А я думаю, что в каждом случае аборта или детоубийства должна быть наказана не девушка, которая произвела аборт или убила новорожденного, а нужно казнить ее отца, мать, старших сестер и братьев, всех ее близких и, вообще, тех, кто разного рода сплетнями, предрассудками, воспитанием заставили ее верить тому, что забеременеть без того, чтобы побывать в отделе записи браков, большое преступление. Тогда мы будем иметь возможность видеть на улице девушек-матерей, которых будут так же приветствовать, как епископов или королей. И это будет более, чем справедливо. Девушка, которая производит на свет детей — это единственная достойная уважения мать. Потому что она является добровольной матерью. В чем заслуга остальных? Они прекрасно знают, что производство детей создает им положение: семью. Они знают, что с первого же дня их болезненного состояния и до сорокового дня постоянно кто-то будет при них. Знают, что акушерка, хирург, мать, муж, свекровь, мамка — все они постараются облегчить ее страдание; знают, что появление на свет новорожденного будет отпраздновано.

Тогда как девушка в „положении“ не может ни на что подобное рассчитывать. Наоборот! Мужчина отвернется от нее, родители станут ругать ее, и она сама должна будет хлопотать о будущем ребенка; знает, что наступит день, и этот ребенок восстанет против нее за то что она произвела его на свет „незаконнорожденным“.

И все же она идет на все это ради своей любви, ради своих благородных чувств! Эта, и только эта настоящая мать. За другими нет никаких заслуг. Это только машины производства. Остальные женщины гарантированы от всего неприятного: это все равно, что гордо подставить свой лоб под дуло пистолета, когда заранее известно, что в нем холостой заряд».

Было пять часов вечера. Улицы становились все оживленнее. В это время Париж самый интересный.
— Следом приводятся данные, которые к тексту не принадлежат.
/-! ### Barriers and joins -/

theorem memOk_journal (h : s.memOk = true) {j} : (s.journal j).memOk = true := memOk_setMe h
theorem memOk_sendPhase (h : s.memOk = true) {master b} : (s.sendPhase master b).memOk = true := memOk_foldl (fun _ _ h1 => memOk_post h1) h

theorem outOk_execBarc {hd bar ra} (h : s.memOk = true) : OutOk (execBarc hd bar ra s) := by
  unfold execBarc
  refine outOk_finishLen ?_
  extract_lets
  refine resOk_ite (resOk_done h) (resOk_ite (resOk_trap h) (resOk_ite (resOk_trap h) (resOk_withRoom h fun _ h1 => ?_)))
  extract_lets s2
  have h2 : s2.memOk = true := memOk_journal h1
  exact resOk_ite (resOk_done (memOk_sendPhase (memOk_setMyCell h2))) (resOk_wait (memOk_post (memOk_setMyCell h2)))

theorem memOk_recordArrival (h : s.memOk = true) {b} : (s.recordArrival b).memOk = true := memOk_setMe h

theorem outOk_baraHere {n hd b ord} (h : s.memOk = true) : OutOk (baraHere n hd b ord s) := by
  unfold baraHere
  refine outOk_ite (outOk_finishLen (resOk_done h)) (outOk_ite (outOk_finishLen (resOk_wait h)) ?_)
  split
  · exact outOk_finishLen (resOk_trap h)
  · refine outOk_ite (outOk_finishLen (resOk_wait (memOk_commit h))) (outOk_ite (outOk_finishLen (resOk_wait h)) ?_)
    extract_lets s1
    have h1 : s1.memOk = true := memOk_settleNear h
    split
    exact outOk_ite (outOk_finish (resOk_done (memOk_setMyCell (memOk_recordArrival h1))) fun _ h2 => memOk_commit (memOk_setMe h2))
      (outOk_finishLen (resOk_withRoom h1 fun _ h3 => resOk_done (memOk_setMyCell (memOk_recordArrival (memOk_journal h3)))))

theorem outOk_execBara {hd bar ord} (h : s.memOk = true) : OutOk (execBara hd bar ord s) := by
  unfold execBara
  extract_lets
  refine outOk_ite (outOk_baraHere h) (outOk_boundary h fun _ h1 => resOk_ite (resOk_done h1) (resOk_afterAcquire h1 ?_))
  split
  · exact h1
  · exact resOk_withRoom h1 fun _ h2 => resOk_done (memOk_setMe (memOk_recordArrival h2))

theorem resOk_raiseBarrier (h : s.memOk = true) {k : Res} (hk : k.MemOk) : (raiseBarrier s k).MemOk := by
  unfold raiseBarrier
  split
  · exact resOk_ite (resOk_trap (memOk_setMe h)) hk
  · exact hk

theorem memOk_barAcquire (h : s.memOk = true) {b p ord} : (s.barAcquire b p ord).memOk = true := memOk_ite (memOk_acquired h) h

theorem outOk_execBarw {hd bar ord} (h : s.memOk = true) : OutOk (execBarw hd bar ord s) := by
  unfold execBarw
  refine outOk_finishLen ?_
  extract_lets
  refine resOk_ite (resOk_done h) (resOk_afterAcquire h (resOk_raiseBarrier h ?_))
  split
  · exact h
  · exact resOk_ite (resOk_done (memOk_barAcquire (memOk_settleNear h))) (resOk_wait h)

theorem outOk_execBart {hd bar ord pd} (h : s.memOk = true) : OutOk (execBart hd bar ord pd s) := by
  unfold execBart
  refine outOk_finishLen ?_
  extract_lets _ _ _ _ s1
  have h1 : s1.memOk = true := memOk_settleNear h
  refine resOk_ite (resOk_done h) (resOk_afterAcquire h (resOk_raiseBarrier h ?_))
  split
  · exact h
  · exact memOk_setMe (memOk_ite (memOk_barAcquire h1) h1)

theorem resOk_present (h : s.memOk = true) {kind cluster len} : (present s kind cluster len).MemOk := resOk_wait (memOk_setMyCell h)
theorem outOk_execGang {hd scope} (h : s.memOk = true) : OutOk (execGang hd scope s) :=
  outOk_boundary h fun _ h1 => resOk_ite (resOk_done h1) (resOk_present h1)

/-! ### Fetching and ONCE -/

theorem outOk_execOnce {cluster} (h : s.memOk = true) : OutOk (execOnce cluster s) := by
  unfold execOnce
  split
  · exact outOk_finish (resOk_trap h) fun _ h1 => h1
  · exact outOk_boundary h fun _ h2 => resOk_present h2

theorem memOk_onceStart (h : s.memOk = true) {master wire members} : (s.onceStart master wire members).memOk = true := by
  unfold State.onceStart
  extract_lets
  split
  exact memOk_setCtx (memOk_foldl (fun _ _ h1 => memOk_setCtx h1) h)

theorem memOk_dropJoin (h : s.memOk = true) {cell wire} : (s.dropJoin cell wire).memOk = true := memOk_setCell h
theorem memOk_oncePost (h : s.memOk = true) {x o m} : (s.oncePost x o m).memOk = true := memOk_ite (memOk_commit (memOk_setCtx h)) h

theorem memOk_onceAfter (h : s.memOk = true) {w} : (s.onceAfter w).memOk = true := by
  unfold State.onceAfter
  extract_lets
  split
  · exact h
  · exact memOk_ite h
      (memOk_ite (memOk_setCtx h) (memOk_commit (memOk_foldl (fun _ _ h1 => memOk_oncePost h1)
        (memOk_foldl (fun _ _ h2 => memOk_dropJoin h2) (memOk_setCtx h)))))

theorem outOk_execIllegalEncoding (h : s.memOk = true) : OutOk (execIllegalEncoding s) := by
  unfold execIllegalEncoding
  split
  · exact memOk_takeTrap h
  · trivial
Говорят, что парижане ночные животные. А я сказал бы, что они сумеречные животные.

— Извини, — сказала, возвращаясь, Мод и положила ему голую руку вокруг шеи. — Пьерина великолепно умеет укладывать сундуки, но не в состоянии распаковать их. Тогда как…

— Ты не умеешь ни укладывать, ни раскладывать. А дальше? Когда ты ушла из дому?

— Разве это интересует тебя? Я познакомилась с двумя или тремя мужчинами, которые были очень милы со мной: один чиновник, который не переваривал священников, и один священник, который плохо отзывался о чиновниках; один хозяин меблированных комнат, который относился с уважением как к тем, так и другим, потому что и те, и другие были его постоянными клиентами. Затем я стала танцовщицей: объехала всю Италию. В Неаполе я познакомилась с одним американцем, племянником владельца театра Метрополитен в Нью-Йорке.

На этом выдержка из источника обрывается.